> [Task description]
The required output is the line that contains "k.op ^^^ c] := by" through the last line of the data, retyped verbatim and with nothing added.

Recorded data:
━━━━
/-- A header that matches stops matching when one of its bytes is changed. -/
theorem hdrMatch_set_of_ne {f : List Byte} {i : Nat} {b : Byte} (hf : hdrMatch f = true) (hi : i < f.length)
    (hb : b ≠ f[i]) (h3 : i ≤ 3) : hdrMatch (f.set i b) = false := by
  rw [Bool.eq_false_iff]
  intro hg
  have htake : (f.set i b).take 4 = f.take 4 := (beq_iff_eq.1 hg).trans (beq_iff_eq.1 hf).symm
  exact hb (by simpa [List.getElem?_take_of_lt (Nat.lt_succ_of_le h3), hi] using congrArg (·[i]?) htake)

/-- One byte of a verified response changed: the verdict names the part it is in (43_rx_verify_parse.md R161). -/
theorem verify_set_of_ne {f : List Byte} {i : Nat} {b : Byte} {p : ParsedResponse} (hlen : f.length = respLen)
    (hf : verify f = .ok p) (hi : i < f.length) (hb : b ≠ f[i]) :
    verify (f.set i b) = .error (if i ≤ 3 then .headerMismatch else .checksumMismatch) := by
  obtain ⟨hhdr, hsum, -⟩ := (verify_eq_ok_of_length hlen).1 hf
  rw [verify_of_length (by simpa using hlen)]
  by_cases h3 : i ≤ 3
  · rw [if_pos (hdrMatch_set_of_ne hhdr hi hb h3), if_pos h3]
  · have hkeep : hdrMatch (f.set i b) = true := by
      rw [hdrMatch_congr (List.take_set_of_le (by omega)), hhdr]
    simp [hkeep, checksumOk_set_of_ne hsum hi hb, h3]

/-- A sequence that differs from `f` at exactly the offset `i` is `f` with another byte put there. -/
theorem eq_set_of_differs_at {f g : List Byte} {i : Nat} (hlen : g.length = f.length)
    (hsame : ∀ j, j ≠ i → g[j]? = f[j]?) (hdiff : g[i]? ≠ f[i]?) :
    ∃ (hi : i < f.length) (b : Byte), b ≠ f[i] ∧ g = f.set i b := by
  have hi : i < f.length := by
    by_contra hge
    exact hdiff (by rw [List.getElem?_eq_none (by omega), List.getElem?_eq_none (by omega)])
  have hg : i < g.length := by omega
  refine ⟨hi, g[i], fun heq => hdiff ?_, List.ext_getElem? fun j => ?_⟩
  · rw [List.getElem?_eq_getElem hg, List.getElem?_eq_getElem hi, heq]
  · obtain rfl | hj := eq_or_ne j i
    · rw [List.getElem?_set_self hi, List.getElem?_eq_getElem hg]
    · rw [List.getElem?_set_ne hj.symm, hsame j hj]

/-- Settles O6: the changed frame is the old one with another byte at the offset. -/
theorem singleByteErrorsDetected : Obligations.SingleByteErrorsDetected := by
  constructor
  · intro f g i hf hlen hsame hdiff
    obtain ⟨hi, b, hb, rfl⟩ := eq_set_of_differs_at hlen hsame hdiff
    exact checksumOk_set_of_ne hf hi hb
  · intro f g i p hf hok hg hsame hdiff
    obtain ⟨hi, b, hb, rfl⟩ := eq_set_of_differs_at (hg.trans hf.symm) hsame hdiff
    exact verify_set_of_ne hf hok hi hb

/-- Settles O7: the XOR of the differences is the XOR of the changed frame, and on eleven bytes `verify` asks for the
header and the checksum only. -/
theorem cancellingErrorsPass : Obligations.CancellingErrorsPass := by
  refine ⟨fun f => checksumOk_iff_of_ne_nil, fun f g => checksumOk_iff_xorfold_zipWith, ?_⟩
  intro f g p hf hok hg htake hcancel
  obtain ⟨hhdr, hsum, -⟩ := (verify_eq_ok_of_length hf).1 hok
  exact (verify_eq_ok_of_length hg).2
    ⟨(hdrMatch_congr htake).trans hhdr, (checksumOk_iff_xorfold_zipWith hsum (hg.trans hf.symm)).2 hcancel, rfl⟩

end Sys2Proof
end

section
/-! Command frames (41_tx_encode.md): the bytes of `encode` in closed form (O8) and which byte sequences they are (O9). -/

namespace Sys2Proof

/-- The nine bytes of a command frame, its checksum in closed form (41_tx_encode.md R120, R129). -/
theorem encodeFrame_eq (k : CommandKind) (b c : Byte) :
    encodeFrame k b c = [0x57, 0x4B, 0x4C, 0x59, 0x09, b, k.op, c, b ^^^ k.op ^^^ c] := by
  rw [encodeFrame, Machine.xorfold_commandBody]
  rfl

/-- The checksum byte of a command frame (41_tx_encode.md R129). -/
theorem encodeFrame_checksum (k : CommandKind) (b c : Byte) : (encodeFrame k b c)[8]? = some (b ^^^ k.op ^^^ c) := by
  rw [encodeFrame_eq]
  rfl

/-- Identity bytes enter the checksums of both kinds alike, so only the command bytes tell them apart
(41_tx_encode.md R129). -/
theorem xor_identity_cancel (b p q c : Byte) : (b ^^^ p ^^^ c) ^^^ (b ^^^ q ^^^ c) = p ^^^ q :=
  calc (b ^^^ p ^^^ c) ^^^ (b ^^^ q ^^^ c) = (b ^^^ b) ^^^ (c ^^^ c) ^^^ (p ^^^ q) := by ac_rfl
    _ = p ^^^ q := by simp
━━━━
> [Answer below]
    encodeFrame k b c = [0x57, 0x4B, 0x4C, 0x59, 0x09, b, k.op, c, b ^^^ k.op ^^^ c] := by
  rw [encodeFrame, Machine.xorfold_commandBody]
  rfl

/-- The checksum byte of a command frame (41_tx_encode.md R129). -/
theorem encodeFrame_checksum (k : CommandKind) (b c : Byte) : (encodeFrame k b c)[8]? = some (b ^^^ k.op ^^^ c) := by
  rw [encodeFrame_eq]
  rfl

/-- Identity bytes enter the checksums of both kinds alike, so only the command bytes tell them apart
(41_tx_encode.md R129). -/
theorem xor_identity_cancel (b p q c : Byte) : (b ^^^ p ^^^ c) ^^^ (b ^^^ q ^^^ c) = p ^^^ q :=
  calc (b ^^^ p ^^^ c) ^^^ (b ^^^ q ^^^ c) = (b ^^^ b) ^^^ (c ^^^ c) ^^^ (p ^^^ q) := by ac_rfl
    _ = p ^^^ q := by simp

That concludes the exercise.